The observer should modify randomNumber, and the text renderer should read from it. Putting it all together we have this:

server = function(input, output) {
   randomNumber = reactiveVal(runif(1))

   observeEvent(input$randomize_button, {
       # assign a new value to randomNumber
       randomNumber(runif(1))
   })
   
   output$message = renderText({
       # read the value from randomNumber
       randomNumber()  
   })
}

Looking good so far! Just to show how multiple components can be updated using these building blocks, here's what it would look like if we generated a random data frame and used the plotly library to generate a 3D mesh:

library(shiny)
library(plotly)

# construct the UI
ui = fluidPage(
   fluidRow(
       # display a button and table in the left-most column
       column(
           width = 3,
           actionButton('randomize_button', 'Randomize'),
           tableOutput('table'),
       ),
       # display a plot in the next column
       column(
           width = 9,
           plotlyOutput('plot')
       )
   )
)

# pure functions
randomDataFrame = function(num_rows, num_cols) {
   data.frame(replicate(num_cols, runif(num_rows)))
}

# create the server logic
server = function(input, output) {
   
   # define initial data for our table and plot
   randomData = reactiveVal(randomDataFrame(100, 3))
   
   # when the randomize button is clicked, modify the randomData variable
   observeEvent(input$randomize_button, {
       randomData(randomDataFrame(100, 3))
   })
   
   # populate the table with the randomData variable
   output$table = renderTable({
       randomData()
   })
   
   # populate the plot with a mesh plot of the randomData  
   output$plot = renderPlotly({
       plot_ly(
           randomData(),
           x = ~X1,
           y = ~X2,
           z = ~X3,
           type = "mesh3d",
           intensity = ~X3,
           colors= colorRamp(rainbow(5))
       )
   })
}

# run the app
shinyApp(ui = ui, server = server)

Other noteworthy packages

swirl
renv
tidyverse
wakefield
lubridate
plumber
htmlwidgets
shinytest
testthat
rmarkdown
bookdown
furrr

Deployment options

Rocker

Rocker is a base docker image of Debian with R installed and ready to use.

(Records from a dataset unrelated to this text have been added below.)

-- ==== Sys2Proof/Machine/Tiles.lean ====
section
/-! DEFINITION. Accumulator tiles, the direct tile instructions, the bindery and its tasks, sparse streams (chapter 12). -/

namespace Sys2Proof.Machine

open Sys2Proof

/-! ## Tiles and accumulators (R252, R253) -/

def Core.acc (c : Core) (i : Nat) : BitVec 96 := (aget c.cbuf i).getD 0
def Core.setAcc (c : Core) (i : Nat) (v : BitVec 96) : Core :=
  { c with cbuf := if v == 0 then adel c.cbuf i else aput c.cbuf i v }

def Tile.rows (x : Tile) : Nat := 16 * (x.rho + 1)
def Tile.cols (x : Tile) : Nat := 16 * (x.kappa + 1)
/-- `zero(q)` of R261: accumulators, latch and flags. -/
def Core.zeroTile (c : Core) (i : Nat) : Core :=
  (c.zeroUnits (c.tile i)).setTile i { c.tile i with latch := none, flags := 0 }

/-- Release a tile: its units are zeroed and it is unconfigured. -/
def Core.releaseTile (c : Core) (i : Nat) : Core := (c.zeroUnits (c.tile i)).setTile i {}

def Tile.ownedBy (x : Tile) (t : Strand) : Bool := x.vol == t.vol && x.gidx == t.gidx && x.lane == t.lane

/-! ## Tasks: fields of the record (R259) -/

def Task.dw (t : Task) (i : Nat) : Word := t.dws.getD i 0
def recKind (d : Nat → Word) : Nat := fld (d 4) 63 61
def recFa (d : Nat → Word) : Nat := fld (d 4) 60 57
def recFb (d : Nat → Word) : Nat := fld (d 4) 56 53
def recTile (d : Nat → Word) : Nat := fld (d 4) 52 49
def recRole (d : Nat → Word) : Nat := fld (d 4) 48 46
def recCoop (d : Nat → Word) : Nat := fld (d 4) 45 44
def recPrio (d : Nat → Word) : Nat := fld (d 4) 43 41
def recStrm (d : Nat → Word) : Nat := fld (d 4) 39 38
def recNm (d : Nat → Word) : Nat := fld (d 4) 37 36
def recM (d : Nat → Word) : Nat := fld (d 4) 35 29 + 1
def recN (d : Nat → Word) : Nat := fld (d 4) 28 19 + 1
def recK (d : Nat → Word) : Nat := fld (d 4) 18 0 + 1
def recDk (d : Nat → Word) : Nat := fld (d 6) 63 62
def recCk (d : Nat → Word) : Nat := fld (d 7) 63 62

def Task.kind (t : Task) : Nat := recKind t.dw
def Task.tile (t : Task) : Nat := recTile t.dw

/-- The parts of a task with their cores. -/
def Task.on (t : Task) (core : Nat) : Bool := t.cores.contains core

/-! ## Pending tasks (R273, R281) -/

/-- A task is pending on a tile of the mask, for the strand on this core; the reading of a remote block for a `tcfg` of the tile counts as
one, so that the tile is configured before another instruction acts on it (R274). -/
def State.tilePending (s : State) (core uid mask : Nat) : Bool :=
  let c := s.cluster (clusterOf core)
  (c.tasks.any fun t => t.on core && bitN mask t.tile) || s.tcfgOut core mask ||
  (mask != 0 && c.reqs.any fun r => r.kind == .tenq && r.iss.uid == uid)

/-- A sparse task that reads stream m of the core is pending. -/
def State.streamPending (s : State) (core uid m : Nat) : Bool :=
  let c := s.cluster (clusterOf core)
  (c.tasks.any fun t => t.on core && t.kind == 1 && recStrm t.dw == m) || (c.reqs.any fun r => r.kind == .tenq && r.iss.uid == uid)

/-- A direct tile instruction on a tile of the mask is being performed. -/
def State.tileBusy (s : State) (core mask : Nat) : Bool := (s.core core).tileOps.any fun o => bitN mask o.tile && !o.failed

/-- A direct tile instruction of the mask's tiles has been put back behind a failed access (R76). -/
def State.tilePutBack (s : State) (core mask : Nat) : Bool := (s.core core).tileOps.any fun o => bitN mask o.tile && o.failed

/-- A direct operation on this tile is being performed, or is to be performed again when its strand resumes (R264, R273). -/
def State.tileHeld (s : State) (core tile : Nat) : Bool :=
  ((s.core core).tileOps.any (·.tile == tile)) ||
  (s.circ.asides.any fun a => a.core == some core && a.redo.any fun r => match r.2 with
    | .tile o => o.tile == tile
    | _ => false)

/-- The first failing check of R254 over a mask: owner, then state. `need` asks that every tile be configured. -/
def Ctx.tileFault (c : Ctx) (mask : Nat) (need : Bool) : Option FaultInfo :=
  let k := c.s.core c.core
  let named := (List.range 16).filter (bitN mask)
  if c.t.free then some (taskFault 0x20)
  else if (named.any fun i => (k.tile i).conf && !(k.tile i).ownedBy c.t) then some (taskFault 0x20)
  else if need && (named.any fun i => !(k.tile i).conf) then some (taskFault 0x21)
  else none

/-! ## Configuration and release (R274, R275, R278) -/

/-- `tcfg`: a block in a remote window is read through the peer, and the strand waits for it (R393). -/
def execTcfg (h : Hdr) (d a : GOp) (mask : BitVec 16) (s : State) : Host.Outcome State Fault Refusal :=
  issue { h := h, word := wordOf (.tcfg h d a mask), src := [a], dst := [d], self := true, long := true } s fun c =>
    let m := mask.toNat
    match c.placePtr (c.g a) 128 rR 64 with
    | .error e => .fault e
    | .ok l =>
      match c.tileFault m false with
      | some e => .fault e
      | none =>
        if c.s.tilePending c.core c.t.uid m then .park (.tiles m)
        else match c.walk l 128 .read with
          | some e => .fault e
          | none => match c.s.readRec (clusterOf c.core) l 16 with
            | .ok ws =>
              let r := c.s.configure c.core c.t.vol c.t.gidx c.t.lane m ws
              .go ({ c with s := r.1 }.result d (ofN r.2))
            | .error 0x101 =>
              let r := c.send (.tcfg mask) (c.dest d) .other false ((List.range 16).map fun i => partAt (l.plus (8 * i)) 8)
              .block r.2 r.1
            | .error e => .fault (blockFault e l.shown 6)

/-- What parks `trel` and `tzero`: a pending task makes it a switch point (R275), and so does an earlier direct instruction that is to be
performed again; one that is being performed does not. -/
def releasing (i : Instr) (h : Hdr) (mask : BitVec 24) (need : Bool) (act : Core → Nat → Core) (s : State) :
    Host.Outcome State Fault Refusal :=
  let m := mask.toNat
  let here := s.clk.cur.bind fun k => (s.strand k.1 k.2).map fun t => (k.1, k.2, t)
  let pend := (here.map fun x => s.predTrue { h := h, word := wordOf i } x.2.2 &&
    (decide (x.2.2.prog = 2) || s.tilePending x.1 x.2.2.uid m || s.tilePutBack x.1 m)).getD false
  let s0 := match here with
    | some (core, slot, t) => if pend then s.setStrand core slot { t with prog := 2 } else s
    | none => s
  issue { h := h, word := wordOf i, self := pend } s0 fun c =>
    match c.tileFault m need with
    | some e => .fault e
    | none =>
      if c.s.tilePending c.core c.t.uid m || c.s.tileBusy c.core m then
        .park (.tiles m)
      else
        let k := ((List.range 16).filter (bitN m)).foldl (fun (k : Core) i => if (k.tile i).conf then act k i else k) (c.s.core c.core)
        .go { c with s := (c.s.setCore c.core k).pushNew (.taskStart (clusterOf c.core)), t := { c.t with prog := 0 } }

/-- `trel`: unconfigured tiles of the mask are ignored. -/
def execTrel (h : Hdr) (mask : BitVec 24) (s : State) : Host.Outcome State Fault Refusal :=
  releasing (.trel h mask) h mask false (fun k i => k.releaseTile i) s

/-- `tzero`. -/
def execTzero (h : Hdr) (mask : BitVec 24) (s : State) : Host.Outcome State Fault Refusal :=
  releasing (.tzero h mask) h mask true (fun k i => let k1 := k.zeroTile i; k1.setTile i { k1.tile i with halted := false }) s

/-- `twait`: unconfigured tiles of the mask are ignored. -/
def execTwait (h : Hdr) (mask : BitVec 24) (s : State) : Host.Outcome State Fault Refusal :=
  issue { h := h, word := wordOf (.twait h mask), self := true } s fun c =>
    match c.tileFault mask.toNat false with
    | some e => .fault e
    | none => if c.s.tilePending c.core c.t.uid mask.toNat then .park (.tiles mask.toNat) else .go c

/-! ## Direct tile operations (R276, R277, R279) -/

/-- Issue a direct operation on one tile: its checks, the park of R273, one long-latency operation. -/
def direct (f : Form) (tile : Nat) (dest : Ctx → Dest) (more : Ctx → Tile → Option FaultInfo) (act : Ctx → TileAct) (s : State) :
    Host.Outcome State Fault Refusal :=
  issue f s fun c =>
    let m := 2 ^ tile
    match c.tileFault m true with
    | some e => .fault e
    | none => match more c ((c.s.core c.core).tile tile) with
      | some e => .fault e
      | none =>
        if c.s.tilePending c.core c.t.uid m then .park (.tiles m)
        else
          let (id, c1) := c.op (dest c)
          let k := c1.s.core c.core
          let o : TileOp := { id := id, iss := c.issuer, tile := tile, act := act c }
          let s1 := c1.s.setCore c.core { k with tileOps := k.tileOps ++ [o] }
          .go { c1 with s := s1.push (.resultReturn c.core c.slot id) }

/-- `tld`. -/
def execTld (h : Hdr) (f : Fmt) (t : Fin 16) (a b : GOp) (s : State) : Host.Outcome State Fault Refusal :=
  direct { h := h, word := wordOf (.tld h f t a b), src := [a, b], long := true, access := true } t.val (fun _ => .none) (fun _ _ => none)
    (fun c => .tld f (c.g a) (c.g b)) s

/-- `tst`. -/
def execTst (h : Hdr) (f : Fmt) (rm : Rm) (t : Fin 16) (a b : GOp) (s : State) : Host.Outcome State Fault Refusal :=
  direct { h := h, word := wordOf (.tst h f rm t a b), src := [a, b], long := true, access := true } t.val (fun _ => .none) (fun _ _ => none)
    (fun c => .tst f rm (c.g a) (c.g b)) s

/-- An element index at or above rows · cols is TILE_STATE. -/
def indexBad (x : Tile) (i : Word) : Option FaultInfo := if x.rows * x.cols ≤ i.toNat then some (taskFault 0x21) else none

/-- `tget`. -/
def execTget (h : Hdr) (err : Bool) (t : Fin 16) (d a : GOp) (s : State) : Host.Outcome State Fault Refusal :=
  direct { h := h, word := wordOf (.tget h err t d a), src := [a], dst := [d], long := true, access := true } t.val (·.dest d) (fun c x => indexBad x (c.g a))
    (fun c => .tget err (c.g a).toNat) s

/-- `tset`. -/
def execTset (h : Hdr) (err : Bool) (t : Fin 16) (a b : GOp) (s : State) : Host.Outcome State Fault Refusal :=
  direct { h := h, word := wordOf (.tset h err t a b), src := [a, b], long := true, access := true } t.val (fun _ => .none) (fun c x => indexBad x (c.g a))
    (fun c => .tset err (c.g a).toNat (c.g b)) s

/-- Formats of the compensated mode (R257). -/
def kFormat : Fmt → Bool
  | .bf16 | .f16 | .f32 => true
  | _ => false

def quad (v : Fin 16) : List (Fin 16) := (List.range 4).map (v + Fin.ofNat 16 ·)

/-- `mmar`. -/
def execMmar (h : Hdr) (f : Fmt) (t a b : Fin 16) (s : State) : Host.Outcome State Fault Refusal :=
  direct { h := h, word := wordOf (.mmar h f t a b), vsrc := quad a ++ quad b, long := true, access := true } t.val (fun _ => .none)
    (fun _ x => if x.modeK != kFormat f then some (taskFault 0x22) else none)
    (fun c => .mmar f ((quad a).flatMap fun v => (List.range 8).map fun j => c.t.g (8 * v.val + j))
      ((quad b).flatMap fun v => (List.range 8).map fun j => c.t.g (8 * v.val + j))) s

/-! ## Streams (R281) -/

/-- `msset`. -/
def execMsset (h : Hdr) (m : Fin 4) (a b : GOp) (s : State) : Host.Outcome State Fault Refusal :=
  issue { h := h, word := wordOf (.msset h m a b), src := [a, b], self := true } s fun c =>
    let bad (e : Nat) : Out := .fault (segFault e (fld (c.g a) 60 0))
    match ptrParts (c.g a) with
    | .error e => bad e
    | .ok (n, off) =>
      let d := c.t.sreg n
      let len := (c.g b).toNat
      if descType d == 0 then bad 0x01
      else if descType d != 3 then bad 0x06
      else if !hasRights (descRights d) rR then bad 0x02
      else if len % 2 == 1 then bad 0x03
      else if len == 0 || descLimit d < off + len then bad 0x04
      else if c.s.streamPending c.core c.t.uid m.val then .park (.stream m.val)
      else
        let k := c.s.core c.core
        .go { c with s := c.s.setCore c.core { k with streams := setAt k.streams m.val { base := descBase d + off, len := len } } }

/-- `msrd`: held for gD, lands at the next switch point. -/
def execMsrd (h : Hdr) (m : Fin 4) (d : GOp) (s : State) : Host.Outcome State Fault Refusal :=
  issue { h := h, word := wordOf (.msrd h m d), dst := [d], self := true, long := true } s fun c =>
    if c.s.streamPending c.core c.t.uid m.val then .park (.stream m.val)
    else
      let x := (c.s.core c.core).streams.getD m.val {}
      .go (c.result d (ofN (x.res % 65536 * 2 ^ 32 + x.pos % 2 ^ 32)))

/-! ## Tile descriptors (R181 to R183, R255, R256) -/

structure TileDesc where
  base   : Nat
  pitch  : Nat
  tpitch : Nat
  space  : Nat
  rot    : Nat
  bad    : Bool
deriving DecidableEq, Repr

def tileDesc (a b : Word) : TileDesc :=
  { base := fld a 31 0, pitch := fld a 63 32, tpitch := fld b 31 0, space := fld b 39 36, rot := fld b 35 32, bad := fld b 63 40 != 0 }

/-- 64-byte units of a row of L elements. -/
def rowUnits (f : Fmt) (L : Nat) : Nat := if f == .e2m1b then ceilDiv L 64 else ceilDiv (L * fmtWidth f) 512

/-- The checks of a descriptor for the rows of tile t; the base of its segment, for spaces 8 to 15. -/
def TileDesc.check (d : TileDesc) (sregs : List Desc) (t rows units need : Nat) : Except Nat Nat :=
  let lo := d.base + t * d.tpitch
  let hi := lo + (rows - 1) * d.pitch + 64 * units
  if d.base % 64 != 0 || d.pitch % 64 != 0 || d.tpitch % 64 != 0 || (3 ≤ d.space && d.space ≤ 7) then .error 0x33
  else if d.bad then .error 0x30
  else if d.space < 8 then
    let ty := if d.space == 0 then 2 else if d.space == 1 then 3 else 5
    if (sregs.any fun x => descType x == ty && hasRights (descRights x) (need + rE) && decide (descBase x ≤ lo) &&
        decide (hi ≤ descBase x + descLimit x)) then .ok 0 else .error 0x30
  else
    let x := sregOf sregs (d.space - 8)
    if descType x == 1 && hasRights (descRights x) (need + rE) && decide (hi ≤ descLimit x) then .ok (descBase x) else .error 0x30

Rocker also has alternative images configured to include the Tidyverse or Shiny.

shinyapps.io

Shinyapps is a cloud hosting environment offering push-button deployment of Shiny apps from the RStudio IDE. There's even a free tier.

Shiny Server

Shiny Server Open Source is a freely offered hosting solution for Shiny apps, interactive markdown documents, and visualizations.

RStudio Connect

Connect is an enterprise solution for hosting all sorts of R applications. Connect has push-button deployment via the RStudio IDE, as well as version rollbacks. Applications have configurable permissions and scaling.

ShinyProxy

ShinyProxy is a scalable service offering scaling and self-healing of containerized Shiny apps. LDAP authentication is also available. ShinyProxy may be seen as a free and open-source alternative to RStudio Connect.

Closing thoughts

I hope I've been able to pique your interest; there is much more to explore within R than I have described here. While R has plenty of quirks, it sets itself apart from other languages with exciting and unique features. Whether you're in need of statistical modeling, capable data visualization, or have an interest in functional and metaprogramming, give R a try for a sure way to learn some new approaches.